Taking a similar approach in 41 patients with ICDs, recruited by an independent company at two centers for participation in smaller focus groups, Hauptman and his colleagues found that patients demonstrated substantial shortfalls in how well they were informed preimplantation about life with the device. They rated that information 5.7, on average, on a scale from 1 to 10. Only about one-third could state their precise ICD indication and device type, and few could recall being informed about the risks of recalls/safety alerts, inappropriate shocks, or depression.

Months after receiving the devices, many of the patients still expressed concerns about undergoing MRI or mammography with the devices and uncertainties about battery life, generator replacement, getting shocked, and electrical interference from other sources, according to Hauptman.

"I think it's very troubling and a subject we'll have to pay attention to," Francis said after Hauptman's presentation.

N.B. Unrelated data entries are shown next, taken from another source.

/-- A C1 setpoint in a mailbox half that the CE has not taken yet (R365). -/
structure C1Set where
  ce : Nat
  slot : Nat
  half : Nat
  inst : Nat
  tok : Tok
  deadline : Option Nat
  drop : Option (Nat × Nat)  -- withdrawn in a control cycle, and the status that answers it unless that cycle takes it (R207)
  deriving DecidableEq, Repr

/-- A request in a customer mailbox (R370). -/
structure MbxReq where
  mbx : Nat
  slot : Nat
  tok : Tok
  since : Nat               -- tick
  deriving DecidableEq, Repr

/-- A capture of CAPTURE_START (R392). -/
structure CapReq where
  unit : Nat
  tok : Tok
  ran : Bool                -- the unit has been started for it
  stored : Nat              -- words drained into the buffer
  fin : Bool
  deriving DecidableEq, Repr

/-- The open firmware update (R398, R399). -/
structure FwUpd where
  handle : Nat
  len : Nat
  blocks : List Nat         -- 64-byte blocks written
  verify : Option Tok       -- the FW_END that waits for the verification
  deriving DecidableEq, Repr

/-- A frame that KP has handed to a transport. -/
structure OutFrame where
  tport : Nat
  peer : Nat
  bytes : List Byte
  deriving DecidableEq, Repr

structure Kcp where
  ctxs : List (Nat × Ctx)   -- contexts used since the cold start, by index
  queues : List (List KReq) -- C2–C5, oldest first
  reasm : List Reasm        -- at most 16
  nhs : List (Nat × List Byte)           -- accepted host nonces with their slot, newest first (R357)
  keys : List (Nat × List Byte × Nat)    -- slot keys and class masks (protected key region)
  svc : List (Nat × Nat)    -- service times in ticks, newest first, by class 2–5, or 16 + mailbox (R367)
  untag : List (Nat × Nat)  -- transport and tick of the untagged answers sent (R361)
  out : List OutFrame       -- frames handed to the transports, oldest first
  hspi : List (List Byte)   -- frames waiting on HSPI, oldest first (R355)
  hspiRx : List (List Byte) -- frames received on HSPI that KP has not taken yet
  hspiOvf : Bool
  hspiCrc : Bool
  c1 : List C1Set
  c1seq : List (Nat × Nat × Nat)         -- handle, CE × 4 + slot, newest SEQ placed
  mbx : List MbxReq
  caps : List CapReq
  fw : Option FwUpd
  cfg : List (Nat × Nat)    -- configuration parameters that differ from their defaults (R386)
  pol : Nat × Nat × Nat     -- recorded MDM_PLUGPOL, MDM_PAIRDENY and MDM_PLUG (R387)
  deriving DecidableEq, Repr

def Kcp.idle : Kcp := ⟨[], [[], [], [], []], [], [], [], [], [], [], [], [], false, false, [], [], [], [], none, [], (0, 0, 0x1400)⟩

/-- A step of an off-state diagnostic run (R151). -/
inductive OsdStep where
  | shlo (k : Nat)
  | shhi (k : Nat)
  | opn (k p : Nat)         -- p: the partner leg
  deriving DecidableEq, Repr

/-- The off-state diagnostics beside their registers (R148–R151). -/
structure Osd where
  wait : Bool               -- waiting for the bias groups switched on for the run (R149)
  steps : List OsdStep      -- the step in progress and those after it
  since : Nat               -- instant at which the wait, or the part of the step in progress, began
  part : Nat                -- part of the step: 0 settling, 1 averaging, 2 currents off
  doms : List Nat           -- domains switched on for the run
  req : Option Tok          -- the OSD_START request that waits for the end of the run
  deriving DecidableEq, Repr

def Osd.idle : Osd := ⟨false, [], 0, 0, [], none⟩

/-! ### The mode manager and the actuators (R35–R60, R270–R276) -/

/-- A pending mode request (R38): why it waits is 0 for ramps, 1 for a stage report, 2 for a park-lock sequence and 3 for the
stop's completion. -/
structure PendReq where
  inst : Nat
  toks : List Tok
  why : Nat
  since : Nat               -- instant of the decision
  deriving DecidableEq, Repr

structure Modes where
  owner : List (Option Nat) -- the owning session's handle of instances 0–11
  ramp : Nat                -- instances whose ramp of R43 runs, one bit each
  rampAt : List Nat         -- instant at which the last ramp of instances 0–11 began
  pend : List PendReq
  fed : List Nat            -- instant of the last setpoint that the CE read, by instance
  dcdLow : Option Nat       -- since when the HV bus is below DCD_VMIN
  dwell : Nat               -- since when PRK is the only active instance
  blocked : Bool            -- SST has been entered and Badger has not permitted restart
  exitAct : List Tok        -- MODE_EXIT requests of ACT that wait for its sequences (R381)
  lock : Bool               -- the park lock is engaged
  unlocked : Bool           -- the park lock is reported released
  sst : Nat                 -- instances executing their SST action, one bit each (R54)
  brake : Nat               -- motors whose stage brakes in SST, one bit each (R54)
  actBad : Bool             -- a sequence has ended in an actuator fault while another ran (R274)
  dcdHeld : Bool            -- the DC-DC stage is held at RUN = 0 (R268, R269)
  dcdSoft : Option Nat      -- instant of its last soft start (R268)
  dcdI : Int                -- its filtered output current, 0.1 A (R265)
  deriving DecidableEq, Repr

def Modes.idle : Modes := ⟨List.replicate 12 none, 0, List.replicate 12 0, [], List.replicate 12 0, none, 0, false, [], false, false, 0, 0, false, false, none, 0⟩

/-- An actuator's running or last sequence beside its status register. -/
structure ActSeq where
  handle : Nat              -- the session that started it, 0 for the mode manager
  began : Nat               -- instant of its acceptance
  phaseAt : Nat             -- instant at which its phase began
  stallAt : Nat             -- instant at which the count last changed
  stallCnt : Int            -- the count then
  trips : List Bool         -- a trip state active in each of the last periods, newest first (R274)
  perAt : Option Nat        -- the zero boundary that ended the last of them
  ilim : Nat                -- phase current limit in force, mA (R273, R274, R276)
  deriving DecidableEq, Repr

def ActSeq.idle : ActSeq := ⟨0, 0, 0, 0, 0, [], none, 0⟩

/-! ### Position channels (R215–R237) -/

/-- A position channel beside its registers. Pads are bits 0 A, 1 B, 2 Z; instants are control cycles. -/
structure PosCh where
  sync : Nat                -- synchronised levels
  acc : Nat                 -- accepted levels
  la : Option Nat           -- the last accepted transition
  run : Bool                -- the last decoded edge can open a speed interval
  le : Nat                  -- the last decoded edge
  step : Option (Nat × Int) -- the last counted edge: its cycle and step
  lim : Nat                 -- LIMIT_HI and LIMIT_LO as that edge found them
  cmpDue : Option (Int × Int)  -- counts before and after an edge of this cycle whose compares the cycle's end evaluates (R225)
  stAt : Option Nat         -- since when the standstill time runs
  pulse : Option Nat        -- the cycle in which the PCMP pulse ends
  prev : Option (Nat × Nat) -- position and stamp of the previous valid frame since enable
  good : Nat                -- consecutive valid frames, at most 2
  frAt : Option Nat         -- since when the frame timeout runs
  deriving DecidableEq, Repr

def PosCh.idle : PosCh := ⟨0, 0, none, false, 0, none, 0, none, none, none, none, 0, none⟩

/-- An SSI master: the frame in progress and the end of the last one. -/
structure SsiRx where
  began : Option Nat
  ended : Option Nat
  deriving DecidableEq, Repr

/-- A resolver channel: the samples of the period in progress, newest first, and the periods since enable. -/
structure ResCh where
  s : List Nat
  c : List Nat
  ovr : Bool
  periods : Nat
  deriving DecidableEq, Repr

def ResCh.idle : ResCh := ⟨[], [], false, 0⟩

/-- The position logic. -/
structure PosBlk where
  ch : List PosCh
  cal : List (Option Nat)   -- the last calibration pulse of SENT0–SENT3, control cycles
  ssi : List SsiRx
  res : List ResCh
  deriving DecidableEq, Repr

def PosBlk.idle : PosBlk :=
  ⟨List.replicate 8 PosCh.idle, List.replicate 4 none, List.replicate 2 ⟨none, none⟩, List.replicate 2 ResCh.idle⟩

/-! ### The power ledger (R252–R261) -/

/-- What a ledger cycle has computed for an entry: register words, LGEn_STAT without HOLD. -/
structure LgRes where
  pred : Word
  heat : Word
  grant : Word
  stat : Nat
  deriving DecidableEq, Repr

/-- The halved carrier of a CE whose stage has channels in a bias group at its limit (R258). -/
structure Limp where
  ce : Nat
  prds : List (Nat × Nat)   -- its modules, each with its PRD before
  seen : Nat                -- instant at which BIAS was last set
  deriving DecidableEq, Repr

structure Ledger where
  ranAt : Option Nat        -- tick of the last ledger cycle
  slow : Bool               -- that cycle does not finish before the next is due (R252)
  due : Option (Nat × List LgRes)  -- the control cycle in which the unpublished ledger cycle started, and its results
  batAt : Option Nat        -- control cycle of the last write of LGC_BATLIM that still counts
  bias : Nat                -- bias groups that HK reports at their limit, one bit each (R124)
  input : Bool              -- the BCH stage reports INPUT (R246)
  steerAt : Nat             -- control cycle of the last steering computation
  phi : List Nat            -- steering offsets in force, 1/64 of the base period
  limp : List Limp          -- CEs that run at half their carrier (R258)
  deriving DecidableEq, Repr

def Ledger.idle : Ledger := ⟨none, false, none, none, 0, false, 0, List.replicate 8 0, []⟩

/-! ### The safety cores (R308–R326, R337–R340) -/

/-- What the device leaves to an SC thread: the value of its last load, its stack pointer, and the trap it last took. -/
structure ScThr where
  loaded : Word
  sp : Word
  mepc : Word
  mcause : Word
  mtval : Word
  halted : Bool             -- a debugger holds the thread (R474)
  deriving DecidableEq, Repr

def ScThr.idle : ScThr := ⟨0, 0, 0, 0, 0, false⟩

/-- A Paired or Voted core beside its registers. Copies are 0 A, 1 B and 2 C. -/
structure ScCore where
  order : List Nat          -- running copies, the leading one first
  odd : Option Nat          -- the copy in resynchronisation
  since : Nat               -- instant of its failure
  hist : List (Nat × Nat)   -- odd events since the start, newest first: copy, TIMEBASE
  resv : Option Nat         -- the reservation of the core's last LR: its 8-byte block
  halted : Bool             -- a debugger holds every copy (R474)
  acc : List (Irq × Nat)    -- interrupts accepted by the leading copy, with its retired-instruction count, not yet final (R317)
  deriving DecidableEq, Repr

def ScCore.idle : ScCore := ⟨[], none, 0, [], none, false, []⟩

/-! ### DMA (R342–R349) -/

/-- A DMA channel beside its registers. -/
structure DmaCh where
  left : Nat                -- blocks of its burst still to move
  owed : Bool               -- an event has requested a burst that has not begun
  abort : Bool              -- ABORT waits for the next block boundary
  deriving DecidableEq, Repr

structure Dma where
  ch : List DmaCh
  cur : Option Nat          -- the channel whose block the engine moves
  deriving DecidableEq, Repr

def Dma.idle : Dma := ⟨List.replicate 32 ⟨0, false, false⟩, none⟩

/-! ### CAN and Ethernet (R401–R420) -/

/-- A CAN controller beside its registers and its area of the message RAM. -/
structure Can where
  live : Nat                -- 0 in INIT, 1 integrating, 2 on the bus
  mode : Nat                -- OPMODE in effect
  stopAt : Bool             -- INIT = 1 waits for the end of the frame in progress
  order : List Nat          -- pending buffers in the order of their requests
  late : Nat                -- pending buffers with a late cancel, one bit each
  att : Option Nat          -- the buffer whose start of frame has been sent; 28 is the time master's
  tec : Nat
  recv : Nat
  rxw : Nat                 -- words read of the element at RXDMA
  txb : Option (Nat × Nat)  -- the buffer that TXDMA fills, and the words written
  deriving DecidableEq, Repr

def Can.idle : Can := ⟨0, 0, false, [], 0, none, 0, 0, 0, none⟩

/-- The CAN time master (R415). -/
structure CanTm where
  due : Option Bool         -- the message due: false the reference, true the follow-up
  ran : Bool                -- a reference has been requested since it was enabled
  cycleAt : Nat             -- number of the basic cycle of the last instant
  ref : Nat                 -- vehicle time of the reference's start of frame
  sent : List (Nat × CanFrame)  -- frames that the controllers have sent, oldest first: controller and frame
  deriving DecidableEq, Repr

/-- A frame handed to a port: 0 ETH0, 1 ETH1, 3 T1S0, with its egress queue. -/
structure EthOut where
  port : Nat
  queue : Nat
  bytes : List Byte
  deriving DecidableEq, Repr

/-- The switch, the device interface, T1S0 and gPTP beside their registers. Frames are without FCS. -/
structure Eth where
  table : List (Nat × Nat × Nat)  -- learned addresses: MAC, port, instant
  rxq : List Byte           -- application receive FIFO, oldest byte first
  rxr : List Nat            -- bytes that its records still hold, oldest first
  txq : List Byte           -- application transmit FIFO
  t1s : List (List Byte)    -- frames waiting for a transmit opportunity, oldest first
  out : List EthOut         -- frames handed to the ports, oldest first
  offs : List Int           -- TB_OFFSET at the last synchronisation intervals, newest first, at most 9
  sync : Option (Nat × Nat × Nat) -- the Sync that waits for its Follow_Up: port, receive stamp and transmit stamp as relayed, ns
  gptp : List (Nat × GptpMsg) -- gPTP messages sent, oldest first: port and message
  trimAt : Nat              -- instant of the last change of the trim
  beacons : Nat             -- PLCA beacons sent as coordinator
  deriving DecidableEq, Repr

def Eth.idle : Eth := ⟨[], [], [], [], [], [], [], none, [], 0, 0⟩

/-! ### Housekeeping (R175–R177, R477–R485) -/

/-- HK's housekeeping round. -/
structure Hk where
  chan : Nat                -- housekeeping channels that have ended since D7 came on
  mism : Nat                -- channels with a mismatch in this round, one bit each
  ovr : Nat                 -- channels with an OVR word in this round
  thw : Nat                 -- threshold DACs written since the channel in progress began
  stopped : Bool            -- the housekeeping round has stopped in this round with D7 off
  ended : Bool              -- the last channel has ended, HK has not yet taken the round
  roundAt : Nat             -- control cycle of the last round end
  shut : Option Nat         -- the round of the last thermal shutdown declaration
  since : Nat               -- rounds ended since the last change of the throttle step
  deriving DecidableEq, Repr

def Hk.idle : Hk := ⟨0, 0, 0, 0, false, false, 0, none, 0⟩

/-! ### The safety layer (R421–R436) -/

/-- What an open call answers; full: the core holds 32 connections. -/
inductive AslResult where
  | ok
  | notSafeCore
  | badDesc
  | dupIdent
  | full
  deriving DecidableEq, Repr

At his center, he speculated, proposing one potential source of poor physician-patient communication, "sometimes pretty junior people end up looking after these patients, and not as much [senior] faculty as perhaps there should be."

Hauptman replied, "I would look at this somewhat optimistically. We've identified the problem; we know what it is. Now we have to take the next step, which is really to engage our trainees, our junior faculty, and our senior faculty in ways to communicate. There are many difficult discussions that we have to have with patients with heart failure; this is just one of many," he said. "We think this is amenable to an educational initiative."

In his turn with Francis after presenting, speculating about possible causes of poor LVAD-DT physician-patient communication, Kirkpatrick noted that talking about end-of-life issues can make both parties uncomfortable, but "we've found too when we introduce this idea of advance directives, patients are all geared up to be saved by their left-ventricular-assist device. So it feels a bit strange to actually start talking about, what if it doesn't work? Clinicians and patients can be a bit resistant to that."

Kirkpatrick had no disclosures; his study was supported by a grant from the Greenwall Foundation. Hauptman said he has no relevant disclosures; his study was funded by his center. Francis had no disclosures.